The answer must be a single number: how many lines in the entries below contain the word "next".

RECORDED DATA:
##############################

/-- The tile after a register form of latency L: its claims, its result in every lane of VD, its SINC, its counts (R103, R108, R119). -/
def Sys2Proof.withLanes (x : Tile) (f : VReg) (L : Nat) (lanes : List Nat) (ev : NumEv) : Tile :=
  addEv (addSinc (addDue (addClaims x ((x.cyc + L, .v f.vd.val) :: sincClaims x f.ssel.val f.sinc)) (x.cyc + L)
    (.v f.vd.val (lanesOf (lanes.map (BitVec.ofNat 32))))) f.ssel.val f.sinc) (x.cyc + L) ev

/-- The register results that a register form of latency L needs are free. -/
def Sys2Proof.lanesFree (x : Tile) (f : VReg) (L : Nat) : Bool :=
  !claimed x (x.cyc + L) (.v f.vd.val) && !(f.sinc && claimed x (x.cyc + 1) (.sc f.ssel.val))

/-- One lane of an exact operation rounded once under a mode, with its counts (R44, R57 to R60, R120). -/
def Sys2Proof.roundedLane (x : Tile) (f : VReg) (rm : RMode) (uses : List (Fin 16)) (v : XVal × Nat) (i : Nat) : Nat × NumEv :=
  let w := writeLong .fp32 rm (tileDraw x f.ssel.val i) v.1
  (w.1, evAdd w.2 ⟨0, laneFlush x uses i, v.2⟩)

/-- The lane-wise register forms VMOV, VADD, VSUB, VMUL, VFMA, VMAX and VMIN complete on a tile that issues and whose result registers
are free: each lane of VD is the exact result rounded once, after the table's latency, with its counts in that cycle (R119, R120). -/
def Obligations.VectorLanewiseResults : Prop :=
  ∀ (s : State) (t : Fin 2048) (f : VReg), issuesAt s t.val = true →
    let x := tileNow (tileOf s t.val)
    let A := laneOf x f.va.val
    let B := laneOf x f.vb.val
    let C := laneOf x f.vc.val
    let done (L : Nat) (r : List (Nat × NumEv)) :=
      Host.Outcome.next (setTile s t.val (withLanes x f L (r.map (·.1)) (r.foldl (fun e y => evAdd e y.2) evNone)))
    (lanesFree x f 1 = true →
      exec (.vmov t f) s = .next (setTile s t.val (withLanes x f 1 ((vLanes x f.va.val).map BitVec.toNat) evNone))) ∧
    (lanesFree x f 4 = true →
      (∀ rm, rmodeOf f.rmode.val = some rm →
        exec (.vadd t f) s = done 4 ((List.range 64).map (fun i => roundedLane x f rm [f.va, f.vb] (xAdd (A i) (B i)) i)) ∧
        exec (.vsub t f) s = done 4 ((List.range 64).map (fun i => roundedLane x f rm [f.va, f.vb] (xAdd (A i) (xNeg (B i))) i)) ∧
        exec (.vmul t f) s = done 4 ((List.range 64).map (fun i => roundedLane x f rm [f.va, f.vb] (xMul (A i) (B i)) i)) ∧
        exec (.vfma t f) s = done 4 ((List.range 64).map (fun i => roundedLane x f rm [f.va, f.vb, f.vc] (opFma (A i) (B i) (C i)) i))) ∧
      exec (.vmax t f) s = .next (setTile s t.val (withLanes x f 4 ((List.range 64).map (fun i =>
        pickLane true ((vLanes x f.va.val).getD i 0) ((vLanes x f.vb.val).getD i 0))) evNone)) ∧
      exec (.vmin t f) s = .next (setTile s t.val (withLanes x f 4 ((List.range 64).map (fun i =>
        pickLane false ((vLanes x f.va.val).getD i 0) ((vLanes x f.vb.val).getD i 0))) evNone)))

##############################

WRITTEN SOLUTION: 4